Hey, lookit! I’m blogging about a conference somewhat near to when the conference happened!

I’m just going to write about a few talks. This is mostly because I ended up not taking as many notes this year, but also because writing up extensive notes on talks is a bit too time consuming. I found the talks by Paul Cuff, Sriram Vishwanath, Raj Rajagopalan, and others interesting, but no notes. And of course I enjoyed the talks by my “bosses” at UCSD, Alon Orlitsky and Tara Javidi. That’s me being honest, not me trying to earn brownie points (really!)

So here were 5 talks which I thought were interesting and I took some notes.

Continue reading

Allerton 2010 : the sessions’ (lack of) timing

Warning: small rant below. I’m probably not as ticked off as this makes me sound.

One thing that seemed significantly off this year from previous times I’ve been to Allerton is that around 3/4 of the talks I attended went over the alloted time. Why does this happen?

For one thing, more than half of the sessions at Allerton are invited. This means that some speakers know what they are going to talk about in general, but haven’t necessarily pinned down the whole story. This is amplified by the fact that the camera-ready paper is due on the last day of the conference (the deadline was pushed back to Monday this year). For invited talks, many people have not even started writing the paper until they get on the plane, adding uncertainty as to what they can or should present. Little lemmas are proved hours before the deadline. It’s not unusual to make slides on the plane to the conference, but if the actual results are in flux, what are you going to put on the slides? Why, the entire kitchen sink, of course!

The actual session brings up other issues. Because people are editing their slides until the last minute, they insist on using their own laptop, causing delays as the laptops are switched, the correct display is found, and the presentation remote is set up. This is a gigantic waste of time. Almost all laptops provided by conference organizers are PCs, which can display PDF (generated by LaTeX or Keynote) and PowerPoint. Why must you use your own laptop? So the slide transitions will be oh-so pretty?

Finally, many session chairs don’t give warnings early enough and don’t enforce time constraints. Once a habit of talks running over is established, it becomes unfair to cut off one speaker if you didn’t cut off another. Naturally, speakers feel upset if someone got more time to present than they did.

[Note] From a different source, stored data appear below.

/-! ## DL -/

/-- V-DL-1. -/
theorem test_dlSend : (after (exec (.dlSend 0 2 [1, 2, 3, 4, 5, 6, 7, 8]) dlUnit)).map
    (fun s => (s.ret, s.txOut, s.dl.txFrameId, s.dl.txBytes)) =
    some (.result .ok, [0x55, 0x55, 0x00, 0x07, 0x00, 0x02, 0x00, 0x00, 1, 2, 3, 4, 5, 6, 7, 8, 0xF2, 0x91, 0x4C, 0xAE],
      1, 20) := by decide +kernel
theorem test_dlSend_empty : after (exec (.dlSend 9 2 []) dlUnit) =
    some { dlUnit with now := 9, ret := .result .invalidParameter } := by decide +kernel
/-- V-DL-2. -/
theorem test_dlLlRecv : (after (exec (.dlLlRecv 0
      [0x55, 0x55, 0x00, 0x07, 0x00, 0x02, 0x00, 0x00, 1, 2, 3, 4, 5, 6, 7, 8, 0xF2, 0x91, 0x4C, 0xAE]) dlUnit)).map
      (fun s => (s.dlUp, s.txOut, s.status)) =
    some ([.recv 2 [1, 2, 3, 4, 5, 6, 7, 8]], [0x55, 0x55, 0x20, 0x00, 0x5D, 0x36, 0x5D, 0xD4],
      [8, 0, 0, 0, 0, 20, 1, 0, 0, 0]) := by decide +kernel
/-- The example of R195. -/
theorem test_dlLlRecv_garbage : (after (exec (.dlLlRecv 0 [0x00]) dlUnit)).map (fun s => (s.txOut, s.frx.resync)) =
    some ([0x55, 0x55, 0xA0, 0x00, 0x16, 0xAE, 0xDE, 0xEF], 1) := by decide +kernel
/-- The example of R192: due at 101 ms, not at 100. -/
theorem test_dlProcess : (after (exec (.dlProcess 100) inFlight3)).map (fun s => s.txOut) = some [] ∧
    (after (exec (.dlProcess 101) inFlight3)).map (fun s => (s.txOut, s.dl.inflight.map InFlight.attempts)) =
      some (g0 ++ g1 ++ g2, [2, 2, 2]) := by decide +kernel
/-- The example of R194 with one send time. -/
theorem test_dlServiceInterval : (after (exec (.dlServiceInterval 50) inFlight3)).map State.ret = some (.millis 51) ∧
    (after (exec (.dlServiceInterval 101) inFlight3)).map State.ret = some (.millis 0) := by decide +kernel
/-- The example of R196. -/
theorem test_dlReset : (after (exec (.dlReset 0) inFlight3)).map (fun s => (s.txOut, s.status, s.dlUp)) =
    some ([0x55, 0x55, 0xC0, 0x00, 0xB1, 0xC5, 0x23, 0x8A], [8, 0, 0, 0, 0, 0, 0, 0, 0, 0], [.event .reset]) := by
  decide +kernel
theorem test_dlStatus : (after (exec .dlStatus inFlight3)).map State.ret =
    some (.status [39, 0, 0, 0, 0, 0, 0, 0, 0, 0]) := by decide +kernel
/-- The example of R184: fid 1 where 0 is expected. -/
theorem test_dlOnFrame_nack : (after (exec (.dlOnFrame 0 1 2 [9]) dlUnit)).map (fun s => (s.dlUp, s.txOut)) =
    some ([], [0x55, 0x55, 0x80, 0x00, 0xB4, 0x8A, 0x5A, 0x7A]) := by decide +kernel
/-- V-DL-3w: across the wrap. -/
theorem test_dlOnFrame_wrap :
    (after (exec (.dlOnFrame 0 2047 0 [1]) { dlUnit with dl := { Dl.reset with rxFrameId := 2047 } })).map
      (fun s => (s.dlUp, s.txOut, s.dl.rxFrameId)) =
    some ([.recv 0 [1]], [0x55, 0x55, 0x27, 0xFF, 0x17, 0x4F, 0x1E, 0xB6], 0) := by decide +kernel
/-- The example of R187: ACK_ONE(1). -/
theorem test_dlOnLink_ackOne : (after (exec (.dlOnLink 0 3 1) inFlight3)).map
    (fun s => (s.dl.inflight.map InFlight.fid, s.dl.txDataFrames)) = some ([0, 2], 1) := by decide +kernel
/-- The example of R186 out of range: ACK_ALL(1024) leaves only 0. -/
theorem test_dlOnLink_ackAll_out_of_range : (after (exec (.dlOnLink 0 1 1024) inFlight3)).map
    (fun s => s.dl.inflight.map InFlight.fid) = some [0] := by decide +kernel
theorem test_dlOnFramingError : (after (exec (.dlOnFramingError 0) dlUnit)).map (fun s => s.txOut) =
    some [0x55, 0x55, 0xA0, 0x00, 0x16, 0xAE, 0xDE, 0xEF] := by decide +kernel

/-! ## TP and SEQ -/

/-- The example of R230. -/
theorem test_tpSend : (after (exec (.tpSend 0 5 3 0x1234 [0xAB]) State.reset)).map (fun s => (s.txOut.drop 5).take 3) =
    some [0xC5, 0x34, 0x12] := by decide +kernel
theorem test_tpSend_port_64 : (after (exec (.tpSend 0 64 3 0 [1]) State.reset)).map State.ret =
    some (.result .invalidParameter) := by decide +kernel
/-- The examples of R233. -/
theorem test_tpPortRegister : (after (execAll [.tpPortRegister 7 0x77, .tpPortRegister 7 0x78] State.reset)).map
    (fun s => (s.ret, s.port 7)) = some (.result .ok, .reg 0x78) := by decide +kernel
theorem test_tpPortRegister_64 : (after (exec (.tpPortRegister 64 1) State.reset)).map State.ret =
    some (.result .invalidParameter) := by decide +kernel
/-- The example of R231, here with a sequencer, which takes the START segment. -/
theorem test_tpOnRecv : (after (exec (.tpOnRecv 0x123485 [9]) withPort)).map (fun s => (s.portOut, s.sequencer 5)) =
    some ([.recv 5 0x11 .start 0x1234 [9]], ⟨true, [9], 0x1234, 0⟩) := by decide +kernel
theorem test_tpOnRecv_dropped : after (exec (.tpOnRecv 0x123486 [9]) withPort) = some withPort := by decide +kernel
/-- The example of R232. -/
theorem test_tpOnEvent : (after (execAll [.tpPortRegister 3 7, .tpPortRegister 1 9, .tpOnEvent 0] State.reset)).map
    (fun s => s.portOut) = some [.event 1 9 .reset, .event 3 7 .reset] := by decide +kernel
/-- The example of R250. -/
theorem test_seqPush : (after (execAll [.seqPush 5 2 0x55 [3], .seqPush 5 0 0 [4, 5], .seqPush 5 1 0 [6]] withPort)).map
    (fun s => (s.portOut, (s.sequencer 5).active)) = some ([.msg 5 0x11 0x55 [3, 4, 5, 6]], false) := by decide +kernel
/-- R250: one byte more than REASM_MAX. -/
theorem test_seqPush_overflow : (after (exec (.seqPush 5 1 0 [4, 5]) (withPartial [1, 2, 3]))).map
    (fun s => (s.portOut, s.sequencer 5)) = some ([], ⟨false, [], 0, 8⟩) := by decide +kernel
/-- The example of R255. -/
theorem test_seqReset : (after (exec (.seqReset 5) (withPartial [1, 2]))).map (fun s => s.sequencer 5) =
    some ⟨false, [], 0, 7⟩ := by decide +kernel

/-! ## Wire frames -/

/-- V-DL-4: ACK_ALL(2). -/
theorem test_wireAckAll : (after (exec (.wireAckAll 0 2) inFlight3)).map (fun s => (s.dl.inflight, s.status)) =
    some ([], [39, 3, 0, 0, 0, 8, 0, 0, 0, 0]) := by decide +kernel
/-- V-DL-5: ACK_ONE(1). -/
theorem test_wireAckOne : (after (exec (.wireAckOne 0 1) inFlight3)).map (fun s => s.dl.inflight.map InFlight.fid) =
    some [0, 2] := by decide +kernel
/-- R188: NACK_FRAME_ID(1) acknowledges 0 and re-sends 1 and 2. -/
theorem test_wireNackFrameId : (after (exec (.wireNackFrameId 0 1) inFlight3)).map
    (fun s => (s.txOut, s.dl.txDataFrames, s.dl.txRetransmissions)) = some (g1 ++ g2, 1, 2) := by decide +kernel
theorem test_wireNackFramingError : (after (exec (.wireNackFramingError 0 2) inFlight3)).map (fun s => s.txOut) =
    some g2 := by decide +kernel
/-- The example of R190. -/
theorem test_wireReset : (after (exec (.wireReset 0 0) inFlight3)).map (fun s => (s.dl, s.txOut, s.dlUp)) =
    some (Dl.reset, [], [.event .reset]) := by decide +kernel
theorem test_wireData : (after (exec (.wireData 0 0 2 [9]) dlUnit)).map (fun s => (s.dlUp, s.dl.rxFrameId)) =
    some ([.recv 2 [9]], 1) := by decide +kernel

/-! ## Steps -/

theorem test_step_idle : step State.reset = .next State.reset := rfl
theorem test_step_refuses_internal : step (issued State.reset (.command [0x38, 0, 0, 0, 0])) =
    .refused (.notIssuableByHost .dl) := by rfl
theorem test_fetchWord_status : (after (step (State.reset.withFetchWord 8 0x35))).map State.ret =
    some (.status [0, 0, 0, 0, 0, 0, 0, 0, 0, 0]) := by decide +kernel
/-- The placed word of an internal command selects its unit mode. -/
theorem test_fetchWord_onFramingError : (after (step (State.reset.withFetchWord 8 0x38))).map (fun s => s.txOut) =
    some [0x55, 0x55, 0xA0, 0x00, 0x16, 0xAE, 0xDE, 0xEF] := by decide +kernel

/-! ## The host's side -/

/-- R94, R95: a line of assembly, run on two instances. -/
theorem test_wire_exchange :
    (runLines [.command "A" (.dlSend 0 0 [0]), .wire "A" "B" 0 none, .wire "B" "A" 0 none]
        [("A", dlUnit), ("B", dlUnit)]).map
      (fun y => y.map fun e => (e.1, e.2.dl.inflight, e.2.dlUp)) =
    some [("A", [], []), ("B", [], [.recv 0 [0]])] := by decide +kernel

/-- Line 4 of P1: the record of an assembled line. -/
theorem test_asm_tpSend :
    (asmLine 0 "A: TP_SEND now=1 port_id=5 seq=3 port_data=0x1234 payload=[0xAB]".toList).map (fun l => l.map fun
      | .command name i => (name, encode i)
      | _ => ("", [])) =
    .ok (some ("A", [0x40, 0x01, 0, 0, 0, 0x05, 0x03, 0x34, 0x12, 0x01, 0x00, 0xAB])) := by decide +kernel

theorem test_asm_byte_list : bytesOfWords (wordsOf "[ 1, 2 ,3]".toList) = some [1, 2, 3] ∧
    bytesOfWords (wordsOf "55 5a 00".toList) = some [0x55, 0x5A, 0x00] ∧
    bytesOfWords (wordsOf "[1 2, 3]".toList) = none ∧ bytesOfWords (wordsOf "[0..3]".toList) = some [0, 1, 2, 3] := by
  decide +kernel

/-! ## Witnesses: a concrete input that meets the hypotheses of each statement, one for each clause -/

/-- FRX holding the bytes given in the state given. -/
def frxAt (st : RxState) (buf : List Byte) (expected : Nat) : State :=
  { frxUnit with frx := { Frx.reset with rxState := st, buf := buf, expected := expected } }

/-- `inFlight3` composed and with an input pending. -/
def running : State := { inFlight3 with mode := .composed, inbox := [.command [0x35]] }

theorem witness_DecodeEncodeRecord :
    Instr.wf (.dlLlRecv 1 (List.replicate 65535 0)) = true ∧ Instr.isWire (.dlLlRecv 1 (List.replicate 65535 0)) = false :=
  ⟨test_countFits_accepts, rfl⟩

theorem witness_DecodeEncodeWire :
    Instr.wf (.wireData 3 2047 5 (List.replicate 256 0)) = true ∧ Instr.isWire (.wireData 3 2047 5 [0]) = true :=
  ⟨test_wireData_256_well_formed, rfl⟩

theorem witness_EncodeDecodeRecord : ∃ i, decodeRecord [0x11, 0x06, 0x34, 0x12] = .ok i := ⟨_, test_decode_ftxLink⟩

theorem witness_EncodeDecodeWire : ∃ i, decodeWire 0x55 [0x55, 0x55, 0xC0, 0x00, 0xB1, 0xC5, 0x23, 0x8A] = .ok i :=
  ⟨_, test_decode_wireReset⟩

theorem witness_TruncatedRecordRefused :
    Instr.wf (.fidSub 1 2) = true ∧ Instr.isWire (.fidSub 1 2) = false ∧ 4 < (encode (.fidSub 1 2)).length ∧
    (issued State.reset (.command ((encode (.fidSub 1 2)).take 4))).inbox =
      .command ((encode (.fidSub 1 2)).take 4) :: [] := by decide

theorem witness_InternalAndUnassignedOpcodes_internal :
    Instr.wf (.tpOnEvent 1) = true ∧ ((∃ m pl, Instr.tpOnEvent 1 = .tpOnRecv m pl) ∨ ∃ ev, Instr.tpOnEvent 1 = .tpOnEvent ev) ∧
    (issued State.reset (.command (encode (.tpOnEvent 1)))).mode = .composed ∧
    (issued (State.initial (.unit .tp) Config.conventions) (.command (encode (.tpOnEvent 1)))).mode = .unit .tp :=
  ⟨rfl, .inr ⟨1, rfl⟩, rfl, rfl⟩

What we should ask ourselves is this : is the talk for the benefit of the speaker or for the benefit of the audience?

ITW 2010 : finishing up

Blogging conferences seems to have gone by the wayside for me, but some quick takes on things from ITW. It was a more coding-focused conference so there were fewer talks of active research interest to me, but I did get to catch up and talk shop with a few people, so that was nice.

Tali Kaufman (who seems to have no homepage) gave a plenary on “Local computation in codes” which looked at fast (sublinear time) algorithms for detecting if a binary vector is from a code, and fast ways to correct single bit errors. In particular, she was looking at these properties in the context of LDPC codes. It’s a nice place where information theory and CS theory look at the same object but with different intents.

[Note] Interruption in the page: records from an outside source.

-- ==== Sys2Proof/Machine/Regs.lean ====
section
/-! DEFINITION. The register map of the device (R14 to R25, R508): the address of every register, the place of every
field, the value each register holds after its domain's power-on reset, its access code and the bits a write may
change. Every number is read from the register tables of spec/01 to spec/17. -/

namespace Sys2Proof.Machine

/-- A field of a register: the register's byte address, its lowest bit and its width. A sticky event bit is a field of
width 1. -/
structure Fld where
  reg : Nat
  lo : Nat
  w : Nat
  deriving DecidableEq, Repr

/-- The access codes of R19. -/
inductive Acc where
  | rw | ro | w1c | wo | rws
  deriving DecidableEq, Repr

/-- One row of a register table: access code, reset value, and the bits that a host write can change (R24). -/
structure RegInfo where
  acc : Acc
  reset : Nat
  mask : Nat
  deriving DecidableEq, Repr

/-- R17: base of the block of quadrant `q`. -/
def quadBase (q : Nat) : Nat := 0x100000 + q * 0x100000
/-- R6, R16: base of the registers of global path `n` (quadrant n/16, position n%16). -/
def pathBase (n : Nat) : Nat := quadBase (n / 16) + (n % 16) * 0x400
/-- R508: base of the registers of observation receiver `o` (quadrant o/2, position o%2). -/
def obsBase (o : Nat) : Nat := quadBase (o / 2) + 0x4400 + (o % 2) * 0x400
/-- Base of a receive unit's registers: a path's at offset 0 (spec/03), an observation receiver's at 0x4400. -/
def rxBase : RxUnit → Nat
  | .path n => pathBase n
  | .obs o => obsBase o
/-- Base of a conversion chain's registers (spec/04): DDC at 0x200, DUC at 0x240, the observation chain at 0x4600. -/
def chainBase : ChainId → Nat
  | .ddc n => pathBase n + 0x200
  | .duc n => pathBase n + 0x240
  | .obs o => obsBase o + 0x200
/-- Base of the monitor converter of quadrant `q` (R508). -/
def monBase (q : Nat) : Nat := 0x800000 + q * 0x400
/-- R17: base of the window of physical tile `t`. -/
def tileBase (t : Nat) : Nat := 0x1000000 + t * 0x10000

Ueli Maurer gave a great talk on “A Cryptographic Theory of System Indistinguishability,” which started out kind of slow and then ended up at a breakneck speed. This was a way of thinking about crypto from the perspective of systems being able to simulate each other.

Rudolf Ahlswede talked a bit about strong converses and weak converses for channels with a rather generic “time structure.” Essentially this boils down to a difference between lim inf and lim sup, and he gave a rather short proof showing that capacities exist under very mild conditions and that the additivity of capacity (e.g. for two parallel channels) may hold in some settings but not others.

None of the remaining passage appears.